— Exercise instructions —
Check each line of the data below for the word "replayed", then extract the ones that have it.

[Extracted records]
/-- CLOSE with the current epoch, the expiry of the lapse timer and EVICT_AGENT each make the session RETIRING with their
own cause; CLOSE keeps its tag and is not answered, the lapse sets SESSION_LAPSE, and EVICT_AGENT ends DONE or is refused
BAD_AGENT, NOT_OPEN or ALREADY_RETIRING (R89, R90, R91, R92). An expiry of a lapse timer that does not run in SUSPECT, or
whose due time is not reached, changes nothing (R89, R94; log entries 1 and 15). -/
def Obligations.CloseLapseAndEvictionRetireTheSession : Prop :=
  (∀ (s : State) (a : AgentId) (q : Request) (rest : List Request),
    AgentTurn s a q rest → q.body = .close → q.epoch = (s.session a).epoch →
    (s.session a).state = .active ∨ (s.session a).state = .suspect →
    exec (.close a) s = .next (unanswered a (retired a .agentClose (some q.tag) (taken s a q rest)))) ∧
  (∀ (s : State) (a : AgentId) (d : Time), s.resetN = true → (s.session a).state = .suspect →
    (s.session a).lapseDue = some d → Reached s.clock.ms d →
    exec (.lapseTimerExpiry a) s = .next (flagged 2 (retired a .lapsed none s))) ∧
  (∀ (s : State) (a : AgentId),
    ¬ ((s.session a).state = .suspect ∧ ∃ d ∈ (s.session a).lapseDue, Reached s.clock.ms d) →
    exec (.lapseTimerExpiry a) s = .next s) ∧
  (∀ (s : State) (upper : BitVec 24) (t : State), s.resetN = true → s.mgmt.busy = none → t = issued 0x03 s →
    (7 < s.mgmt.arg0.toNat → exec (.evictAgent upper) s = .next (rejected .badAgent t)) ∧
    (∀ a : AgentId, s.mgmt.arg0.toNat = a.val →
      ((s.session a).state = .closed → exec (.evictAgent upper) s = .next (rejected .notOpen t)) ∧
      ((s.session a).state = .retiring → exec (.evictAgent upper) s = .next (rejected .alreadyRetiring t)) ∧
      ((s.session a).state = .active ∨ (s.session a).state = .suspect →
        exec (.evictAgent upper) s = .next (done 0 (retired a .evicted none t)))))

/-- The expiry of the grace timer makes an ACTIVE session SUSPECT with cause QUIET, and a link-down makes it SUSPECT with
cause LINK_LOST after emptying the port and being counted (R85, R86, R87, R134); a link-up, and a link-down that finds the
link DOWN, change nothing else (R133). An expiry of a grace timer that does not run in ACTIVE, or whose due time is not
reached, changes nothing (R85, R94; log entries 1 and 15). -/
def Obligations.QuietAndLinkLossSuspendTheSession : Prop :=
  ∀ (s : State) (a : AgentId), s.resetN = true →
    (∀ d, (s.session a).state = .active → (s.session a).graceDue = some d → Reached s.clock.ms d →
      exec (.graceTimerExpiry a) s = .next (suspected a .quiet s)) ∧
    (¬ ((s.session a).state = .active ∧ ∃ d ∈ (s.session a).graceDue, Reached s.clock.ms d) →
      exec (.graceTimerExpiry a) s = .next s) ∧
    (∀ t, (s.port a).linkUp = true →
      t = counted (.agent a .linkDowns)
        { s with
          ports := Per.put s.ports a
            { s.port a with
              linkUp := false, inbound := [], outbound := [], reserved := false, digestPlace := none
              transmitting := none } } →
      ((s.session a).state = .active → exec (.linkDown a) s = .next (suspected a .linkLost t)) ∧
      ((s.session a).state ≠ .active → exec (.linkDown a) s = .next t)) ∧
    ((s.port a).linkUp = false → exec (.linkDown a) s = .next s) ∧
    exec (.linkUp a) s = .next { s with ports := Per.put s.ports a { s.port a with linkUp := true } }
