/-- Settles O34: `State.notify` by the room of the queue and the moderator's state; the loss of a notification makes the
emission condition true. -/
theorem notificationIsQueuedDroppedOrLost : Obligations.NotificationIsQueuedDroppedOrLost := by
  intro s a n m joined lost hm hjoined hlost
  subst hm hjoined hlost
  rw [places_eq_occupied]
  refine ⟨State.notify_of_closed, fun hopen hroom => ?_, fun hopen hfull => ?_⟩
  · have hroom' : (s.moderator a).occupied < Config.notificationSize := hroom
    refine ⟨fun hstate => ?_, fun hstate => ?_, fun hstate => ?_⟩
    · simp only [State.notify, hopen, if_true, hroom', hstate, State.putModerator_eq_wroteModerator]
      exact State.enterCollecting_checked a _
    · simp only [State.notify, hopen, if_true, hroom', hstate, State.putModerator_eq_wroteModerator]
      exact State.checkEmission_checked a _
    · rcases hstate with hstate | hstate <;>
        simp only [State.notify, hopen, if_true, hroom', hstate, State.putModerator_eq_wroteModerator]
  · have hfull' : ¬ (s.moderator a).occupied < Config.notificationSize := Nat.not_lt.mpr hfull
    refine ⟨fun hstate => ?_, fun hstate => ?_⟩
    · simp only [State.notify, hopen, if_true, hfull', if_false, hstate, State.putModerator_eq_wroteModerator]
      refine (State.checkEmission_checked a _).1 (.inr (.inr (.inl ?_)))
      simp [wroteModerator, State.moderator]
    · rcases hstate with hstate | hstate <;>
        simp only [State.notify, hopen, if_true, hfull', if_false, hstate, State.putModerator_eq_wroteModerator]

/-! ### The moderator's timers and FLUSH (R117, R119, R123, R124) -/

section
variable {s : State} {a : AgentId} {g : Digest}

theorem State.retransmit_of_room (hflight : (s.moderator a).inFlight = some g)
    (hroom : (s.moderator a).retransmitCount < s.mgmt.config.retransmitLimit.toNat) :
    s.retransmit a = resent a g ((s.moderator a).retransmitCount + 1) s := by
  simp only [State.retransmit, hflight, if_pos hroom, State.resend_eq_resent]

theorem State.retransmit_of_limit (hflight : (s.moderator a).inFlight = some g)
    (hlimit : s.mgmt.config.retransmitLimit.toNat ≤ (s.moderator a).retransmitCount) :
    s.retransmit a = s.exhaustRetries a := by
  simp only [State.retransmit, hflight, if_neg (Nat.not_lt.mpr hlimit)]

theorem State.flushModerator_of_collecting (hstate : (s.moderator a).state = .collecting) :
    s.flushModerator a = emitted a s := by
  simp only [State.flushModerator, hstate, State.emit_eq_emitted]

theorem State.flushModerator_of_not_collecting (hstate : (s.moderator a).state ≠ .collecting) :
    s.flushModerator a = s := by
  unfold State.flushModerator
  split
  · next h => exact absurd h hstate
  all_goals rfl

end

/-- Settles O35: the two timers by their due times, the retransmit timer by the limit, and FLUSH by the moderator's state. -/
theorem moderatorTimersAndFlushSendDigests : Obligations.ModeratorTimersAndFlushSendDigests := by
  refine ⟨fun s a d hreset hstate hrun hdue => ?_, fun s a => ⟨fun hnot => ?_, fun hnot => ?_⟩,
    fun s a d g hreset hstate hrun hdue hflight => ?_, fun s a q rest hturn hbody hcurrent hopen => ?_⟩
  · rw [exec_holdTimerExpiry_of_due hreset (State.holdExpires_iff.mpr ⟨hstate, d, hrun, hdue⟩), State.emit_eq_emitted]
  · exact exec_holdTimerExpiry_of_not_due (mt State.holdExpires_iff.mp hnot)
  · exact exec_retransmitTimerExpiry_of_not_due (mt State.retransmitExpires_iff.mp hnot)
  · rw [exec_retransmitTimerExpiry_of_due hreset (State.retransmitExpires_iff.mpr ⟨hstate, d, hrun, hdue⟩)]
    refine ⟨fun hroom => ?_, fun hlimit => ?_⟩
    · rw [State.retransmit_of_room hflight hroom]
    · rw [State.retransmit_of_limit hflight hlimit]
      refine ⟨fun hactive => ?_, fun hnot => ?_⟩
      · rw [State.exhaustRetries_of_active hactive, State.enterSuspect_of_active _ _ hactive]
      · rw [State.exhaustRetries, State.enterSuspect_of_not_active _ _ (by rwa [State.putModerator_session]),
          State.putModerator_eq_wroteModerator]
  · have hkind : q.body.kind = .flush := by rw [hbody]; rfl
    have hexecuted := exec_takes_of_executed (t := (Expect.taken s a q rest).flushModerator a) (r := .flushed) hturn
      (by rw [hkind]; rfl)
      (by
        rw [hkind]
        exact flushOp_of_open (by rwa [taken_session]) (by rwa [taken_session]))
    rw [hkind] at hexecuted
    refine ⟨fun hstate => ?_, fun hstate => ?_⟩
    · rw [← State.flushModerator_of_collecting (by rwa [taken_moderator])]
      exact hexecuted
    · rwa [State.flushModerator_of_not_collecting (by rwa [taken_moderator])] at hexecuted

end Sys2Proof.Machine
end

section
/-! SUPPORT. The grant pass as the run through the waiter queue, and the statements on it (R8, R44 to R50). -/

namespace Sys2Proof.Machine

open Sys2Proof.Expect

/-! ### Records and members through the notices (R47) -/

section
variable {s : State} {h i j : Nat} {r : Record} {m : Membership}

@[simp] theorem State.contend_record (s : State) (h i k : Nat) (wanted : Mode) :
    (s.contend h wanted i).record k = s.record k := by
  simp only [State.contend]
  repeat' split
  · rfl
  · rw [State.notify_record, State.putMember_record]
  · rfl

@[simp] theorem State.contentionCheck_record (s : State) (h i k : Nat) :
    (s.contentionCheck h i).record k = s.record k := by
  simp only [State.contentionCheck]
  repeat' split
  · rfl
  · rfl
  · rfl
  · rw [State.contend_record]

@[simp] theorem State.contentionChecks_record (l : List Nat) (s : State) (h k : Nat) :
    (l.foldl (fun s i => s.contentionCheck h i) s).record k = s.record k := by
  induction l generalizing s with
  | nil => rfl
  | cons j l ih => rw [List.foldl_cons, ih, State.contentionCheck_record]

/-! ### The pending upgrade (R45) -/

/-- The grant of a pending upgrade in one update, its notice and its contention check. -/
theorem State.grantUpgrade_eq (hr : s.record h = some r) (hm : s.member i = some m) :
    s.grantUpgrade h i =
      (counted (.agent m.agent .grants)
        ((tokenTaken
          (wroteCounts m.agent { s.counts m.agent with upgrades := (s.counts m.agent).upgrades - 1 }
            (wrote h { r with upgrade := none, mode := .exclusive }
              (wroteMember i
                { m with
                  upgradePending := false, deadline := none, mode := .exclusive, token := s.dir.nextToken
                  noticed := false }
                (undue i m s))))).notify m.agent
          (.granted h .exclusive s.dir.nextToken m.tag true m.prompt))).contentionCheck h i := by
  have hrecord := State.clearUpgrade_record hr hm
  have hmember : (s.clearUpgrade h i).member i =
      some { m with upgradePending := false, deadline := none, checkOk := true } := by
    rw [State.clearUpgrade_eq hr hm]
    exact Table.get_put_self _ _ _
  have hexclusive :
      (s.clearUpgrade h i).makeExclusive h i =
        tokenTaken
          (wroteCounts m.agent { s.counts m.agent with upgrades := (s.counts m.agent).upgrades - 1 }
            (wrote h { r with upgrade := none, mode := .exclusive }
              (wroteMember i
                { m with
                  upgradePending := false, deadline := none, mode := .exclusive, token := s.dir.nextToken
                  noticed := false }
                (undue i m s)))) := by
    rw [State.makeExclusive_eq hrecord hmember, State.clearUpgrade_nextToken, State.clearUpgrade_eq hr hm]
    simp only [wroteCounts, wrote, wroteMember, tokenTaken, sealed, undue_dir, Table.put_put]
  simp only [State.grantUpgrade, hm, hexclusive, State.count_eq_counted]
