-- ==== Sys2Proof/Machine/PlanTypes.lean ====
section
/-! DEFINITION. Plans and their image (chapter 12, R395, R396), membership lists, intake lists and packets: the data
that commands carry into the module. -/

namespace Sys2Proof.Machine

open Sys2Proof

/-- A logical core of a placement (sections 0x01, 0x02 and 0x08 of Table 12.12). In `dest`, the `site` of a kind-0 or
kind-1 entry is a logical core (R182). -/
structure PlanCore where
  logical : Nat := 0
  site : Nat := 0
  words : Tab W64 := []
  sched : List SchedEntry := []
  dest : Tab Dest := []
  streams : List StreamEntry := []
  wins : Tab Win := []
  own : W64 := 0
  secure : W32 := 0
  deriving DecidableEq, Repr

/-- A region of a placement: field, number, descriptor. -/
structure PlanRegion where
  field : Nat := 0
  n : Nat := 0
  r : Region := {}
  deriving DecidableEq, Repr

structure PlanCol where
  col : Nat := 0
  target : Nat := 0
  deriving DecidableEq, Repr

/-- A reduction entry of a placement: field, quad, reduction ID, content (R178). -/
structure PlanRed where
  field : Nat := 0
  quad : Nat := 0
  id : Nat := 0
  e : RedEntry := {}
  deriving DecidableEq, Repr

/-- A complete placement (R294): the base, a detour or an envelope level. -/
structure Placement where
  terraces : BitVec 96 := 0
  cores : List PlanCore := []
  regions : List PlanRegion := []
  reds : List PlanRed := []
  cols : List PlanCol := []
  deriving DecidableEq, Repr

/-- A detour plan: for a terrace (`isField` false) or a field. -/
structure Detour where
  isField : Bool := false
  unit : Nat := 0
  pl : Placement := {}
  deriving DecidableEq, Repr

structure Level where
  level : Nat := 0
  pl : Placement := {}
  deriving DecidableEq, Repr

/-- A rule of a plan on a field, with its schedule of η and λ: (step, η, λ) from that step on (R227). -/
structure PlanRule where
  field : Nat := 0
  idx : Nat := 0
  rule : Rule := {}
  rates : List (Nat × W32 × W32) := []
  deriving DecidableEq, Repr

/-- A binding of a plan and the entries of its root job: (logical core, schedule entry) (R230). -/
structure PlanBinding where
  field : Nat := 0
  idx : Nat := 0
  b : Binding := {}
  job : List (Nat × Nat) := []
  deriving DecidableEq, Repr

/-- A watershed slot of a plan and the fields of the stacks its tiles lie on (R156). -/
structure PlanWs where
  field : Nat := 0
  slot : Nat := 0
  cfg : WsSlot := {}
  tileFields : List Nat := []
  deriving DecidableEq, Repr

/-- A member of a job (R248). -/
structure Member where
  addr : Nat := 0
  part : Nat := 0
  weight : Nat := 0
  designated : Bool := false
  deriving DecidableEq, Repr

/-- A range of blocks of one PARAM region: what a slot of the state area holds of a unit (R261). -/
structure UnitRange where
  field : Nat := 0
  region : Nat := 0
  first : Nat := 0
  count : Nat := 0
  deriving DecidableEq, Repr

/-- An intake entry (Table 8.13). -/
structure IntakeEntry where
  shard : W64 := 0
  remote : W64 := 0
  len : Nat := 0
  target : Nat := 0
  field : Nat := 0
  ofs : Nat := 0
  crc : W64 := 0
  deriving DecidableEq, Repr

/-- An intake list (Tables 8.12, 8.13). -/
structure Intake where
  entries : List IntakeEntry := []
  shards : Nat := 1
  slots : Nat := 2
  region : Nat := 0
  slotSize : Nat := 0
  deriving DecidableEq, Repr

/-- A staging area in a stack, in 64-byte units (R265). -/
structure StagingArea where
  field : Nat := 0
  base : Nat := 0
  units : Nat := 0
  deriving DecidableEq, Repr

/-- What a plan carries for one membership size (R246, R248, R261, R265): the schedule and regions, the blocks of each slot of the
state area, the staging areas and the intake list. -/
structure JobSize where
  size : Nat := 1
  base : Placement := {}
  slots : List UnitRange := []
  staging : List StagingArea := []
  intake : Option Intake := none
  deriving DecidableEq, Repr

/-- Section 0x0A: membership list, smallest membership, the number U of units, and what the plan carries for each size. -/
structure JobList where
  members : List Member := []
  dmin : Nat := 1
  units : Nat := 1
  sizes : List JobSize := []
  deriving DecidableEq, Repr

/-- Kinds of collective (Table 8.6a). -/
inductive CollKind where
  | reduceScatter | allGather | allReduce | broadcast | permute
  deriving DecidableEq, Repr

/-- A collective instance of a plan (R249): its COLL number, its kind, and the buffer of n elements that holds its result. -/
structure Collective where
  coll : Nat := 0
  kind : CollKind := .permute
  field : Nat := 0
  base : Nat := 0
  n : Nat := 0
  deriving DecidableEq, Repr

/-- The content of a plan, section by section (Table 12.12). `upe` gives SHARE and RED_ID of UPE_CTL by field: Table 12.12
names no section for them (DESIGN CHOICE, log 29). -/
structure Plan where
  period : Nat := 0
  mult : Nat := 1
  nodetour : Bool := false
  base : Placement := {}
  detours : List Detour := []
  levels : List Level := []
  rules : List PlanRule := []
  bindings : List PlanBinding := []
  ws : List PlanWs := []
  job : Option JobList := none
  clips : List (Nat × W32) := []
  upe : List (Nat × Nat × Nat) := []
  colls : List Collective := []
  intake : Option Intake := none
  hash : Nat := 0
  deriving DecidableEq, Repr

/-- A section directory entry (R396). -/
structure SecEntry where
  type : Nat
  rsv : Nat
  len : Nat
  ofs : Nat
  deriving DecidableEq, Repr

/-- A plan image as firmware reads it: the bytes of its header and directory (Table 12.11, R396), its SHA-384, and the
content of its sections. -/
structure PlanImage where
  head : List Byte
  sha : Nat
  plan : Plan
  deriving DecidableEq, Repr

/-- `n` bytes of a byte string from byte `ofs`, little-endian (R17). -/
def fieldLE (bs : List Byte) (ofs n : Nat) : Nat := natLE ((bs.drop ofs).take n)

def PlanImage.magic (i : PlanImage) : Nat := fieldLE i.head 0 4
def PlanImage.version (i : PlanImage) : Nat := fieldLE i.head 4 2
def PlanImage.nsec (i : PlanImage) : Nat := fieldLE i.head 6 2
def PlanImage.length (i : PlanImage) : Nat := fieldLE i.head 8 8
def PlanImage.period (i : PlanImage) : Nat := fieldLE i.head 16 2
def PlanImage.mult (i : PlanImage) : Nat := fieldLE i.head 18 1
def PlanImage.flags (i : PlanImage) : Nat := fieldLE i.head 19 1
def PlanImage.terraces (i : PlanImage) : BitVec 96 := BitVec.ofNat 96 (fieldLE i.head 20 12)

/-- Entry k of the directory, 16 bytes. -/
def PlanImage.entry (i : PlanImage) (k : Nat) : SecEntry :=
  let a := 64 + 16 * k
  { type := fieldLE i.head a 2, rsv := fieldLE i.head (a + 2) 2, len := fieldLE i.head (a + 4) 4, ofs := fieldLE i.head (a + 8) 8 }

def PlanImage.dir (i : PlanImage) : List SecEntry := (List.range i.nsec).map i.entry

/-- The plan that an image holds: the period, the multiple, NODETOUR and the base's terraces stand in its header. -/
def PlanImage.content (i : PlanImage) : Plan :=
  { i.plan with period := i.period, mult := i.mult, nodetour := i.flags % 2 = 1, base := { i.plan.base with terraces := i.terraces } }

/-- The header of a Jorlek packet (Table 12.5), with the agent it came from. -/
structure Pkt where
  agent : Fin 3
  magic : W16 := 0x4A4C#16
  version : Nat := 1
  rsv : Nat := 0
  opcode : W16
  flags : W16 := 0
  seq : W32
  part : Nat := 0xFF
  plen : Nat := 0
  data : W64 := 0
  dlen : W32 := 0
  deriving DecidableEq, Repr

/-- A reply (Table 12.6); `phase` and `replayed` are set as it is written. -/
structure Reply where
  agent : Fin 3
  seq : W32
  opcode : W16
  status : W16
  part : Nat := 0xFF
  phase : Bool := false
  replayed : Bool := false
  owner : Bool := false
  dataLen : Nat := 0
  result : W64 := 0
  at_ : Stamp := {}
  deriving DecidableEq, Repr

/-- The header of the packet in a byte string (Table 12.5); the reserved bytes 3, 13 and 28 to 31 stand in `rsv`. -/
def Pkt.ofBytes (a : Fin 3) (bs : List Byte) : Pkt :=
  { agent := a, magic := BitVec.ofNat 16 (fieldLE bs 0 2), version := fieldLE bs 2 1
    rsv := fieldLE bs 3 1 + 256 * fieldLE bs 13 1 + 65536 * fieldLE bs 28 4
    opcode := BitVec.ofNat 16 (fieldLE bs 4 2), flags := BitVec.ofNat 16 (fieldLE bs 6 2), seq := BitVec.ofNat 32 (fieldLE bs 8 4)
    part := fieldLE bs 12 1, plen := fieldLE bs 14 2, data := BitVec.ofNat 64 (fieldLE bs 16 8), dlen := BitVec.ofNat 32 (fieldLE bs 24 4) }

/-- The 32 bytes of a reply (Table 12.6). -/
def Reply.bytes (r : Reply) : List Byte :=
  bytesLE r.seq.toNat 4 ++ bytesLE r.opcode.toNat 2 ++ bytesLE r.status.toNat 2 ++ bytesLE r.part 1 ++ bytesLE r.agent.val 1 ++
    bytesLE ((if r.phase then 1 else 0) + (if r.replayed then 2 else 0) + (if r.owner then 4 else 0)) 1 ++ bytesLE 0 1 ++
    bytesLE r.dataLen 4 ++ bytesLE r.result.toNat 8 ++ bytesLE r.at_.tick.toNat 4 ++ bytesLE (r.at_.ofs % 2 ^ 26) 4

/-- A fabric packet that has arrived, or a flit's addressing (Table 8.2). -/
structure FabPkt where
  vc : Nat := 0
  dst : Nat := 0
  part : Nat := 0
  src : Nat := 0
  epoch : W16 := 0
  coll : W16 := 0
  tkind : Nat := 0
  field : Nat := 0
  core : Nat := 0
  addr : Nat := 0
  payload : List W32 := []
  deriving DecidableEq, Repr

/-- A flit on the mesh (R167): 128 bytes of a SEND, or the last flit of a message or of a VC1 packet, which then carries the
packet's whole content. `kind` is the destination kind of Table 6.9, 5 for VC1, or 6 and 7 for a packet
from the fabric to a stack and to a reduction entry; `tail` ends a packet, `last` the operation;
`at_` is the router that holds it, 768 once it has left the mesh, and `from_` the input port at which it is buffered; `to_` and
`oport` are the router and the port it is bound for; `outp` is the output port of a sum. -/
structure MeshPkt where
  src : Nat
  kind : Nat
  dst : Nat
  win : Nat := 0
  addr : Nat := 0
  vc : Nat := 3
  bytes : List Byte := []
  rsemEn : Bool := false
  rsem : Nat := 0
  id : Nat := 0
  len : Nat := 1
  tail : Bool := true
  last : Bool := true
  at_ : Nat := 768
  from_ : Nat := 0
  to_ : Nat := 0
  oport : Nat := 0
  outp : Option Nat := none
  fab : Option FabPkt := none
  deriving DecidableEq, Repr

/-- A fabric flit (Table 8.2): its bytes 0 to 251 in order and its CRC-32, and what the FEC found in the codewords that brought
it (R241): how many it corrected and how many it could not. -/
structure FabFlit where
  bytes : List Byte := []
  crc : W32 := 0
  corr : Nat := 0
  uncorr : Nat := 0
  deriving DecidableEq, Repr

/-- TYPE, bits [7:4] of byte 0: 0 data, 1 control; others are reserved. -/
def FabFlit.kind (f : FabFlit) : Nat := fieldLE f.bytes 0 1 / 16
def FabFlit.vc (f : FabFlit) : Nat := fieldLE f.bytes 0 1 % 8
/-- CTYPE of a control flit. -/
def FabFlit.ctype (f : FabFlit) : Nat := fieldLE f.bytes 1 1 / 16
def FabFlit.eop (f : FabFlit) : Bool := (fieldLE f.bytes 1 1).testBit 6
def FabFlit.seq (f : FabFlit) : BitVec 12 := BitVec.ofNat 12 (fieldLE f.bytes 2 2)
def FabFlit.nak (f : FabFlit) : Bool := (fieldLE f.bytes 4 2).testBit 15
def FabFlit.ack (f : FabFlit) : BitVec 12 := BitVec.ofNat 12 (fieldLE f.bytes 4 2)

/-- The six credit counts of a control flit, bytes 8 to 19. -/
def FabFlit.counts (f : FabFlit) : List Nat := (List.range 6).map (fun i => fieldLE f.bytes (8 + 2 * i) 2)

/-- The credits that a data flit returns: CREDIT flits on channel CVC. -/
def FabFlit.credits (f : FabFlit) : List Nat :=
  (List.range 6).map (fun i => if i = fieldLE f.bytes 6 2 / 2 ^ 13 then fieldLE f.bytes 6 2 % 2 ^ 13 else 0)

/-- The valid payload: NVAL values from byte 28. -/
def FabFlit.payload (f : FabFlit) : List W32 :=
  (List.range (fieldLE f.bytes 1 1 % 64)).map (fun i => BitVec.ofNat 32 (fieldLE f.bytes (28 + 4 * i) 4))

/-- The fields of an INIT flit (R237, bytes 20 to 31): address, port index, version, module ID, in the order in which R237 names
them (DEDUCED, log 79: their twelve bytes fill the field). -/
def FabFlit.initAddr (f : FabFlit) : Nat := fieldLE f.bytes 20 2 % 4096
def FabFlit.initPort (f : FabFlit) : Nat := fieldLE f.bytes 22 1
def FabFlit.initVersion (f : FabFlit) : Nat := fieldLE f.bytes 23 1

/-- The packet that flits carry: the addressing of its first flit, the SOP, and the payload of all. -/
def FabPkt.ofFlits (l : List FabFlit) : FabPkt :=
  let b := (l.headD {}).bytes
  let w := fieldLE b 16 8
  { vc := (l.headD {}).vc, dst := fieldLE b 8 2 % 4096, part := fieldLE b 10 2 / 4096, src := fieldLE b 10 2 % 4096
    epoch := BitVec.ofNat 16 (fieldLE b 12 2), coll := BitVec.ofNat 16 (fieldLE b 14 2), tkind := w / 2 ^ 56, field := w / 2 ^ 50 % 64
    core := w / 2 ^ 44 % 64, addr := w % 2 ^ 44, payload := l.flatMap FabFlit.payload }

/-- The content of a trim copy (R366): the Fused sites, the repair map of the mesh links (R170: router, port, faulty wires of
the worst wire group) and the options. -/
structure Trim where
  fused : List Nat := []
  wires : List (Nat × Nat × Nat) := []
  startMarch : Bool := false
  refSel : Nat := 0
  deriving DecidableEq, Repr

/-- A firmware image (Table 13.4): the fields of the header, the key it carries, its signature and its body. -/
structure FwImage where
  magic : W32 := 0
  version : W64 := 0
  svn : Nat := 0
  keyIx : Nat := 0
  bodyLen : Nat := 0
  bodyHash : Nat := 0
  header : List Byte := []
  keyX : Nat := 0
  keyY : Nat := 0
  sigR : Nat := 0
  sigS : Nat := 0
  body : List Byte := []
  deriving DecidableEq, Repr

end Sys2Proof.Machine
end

— Task result —
/-- A reply (Table 12.6); `phase` and `replayed` are set as it is written. -/
  replayed : Bool := false
    bytesLE ((if r.phase then 1 else 0) + (if r.replayed then 2 else 0) + (if r.owner then 4 else 0)) 1 ++ bytesLE 0 1 ++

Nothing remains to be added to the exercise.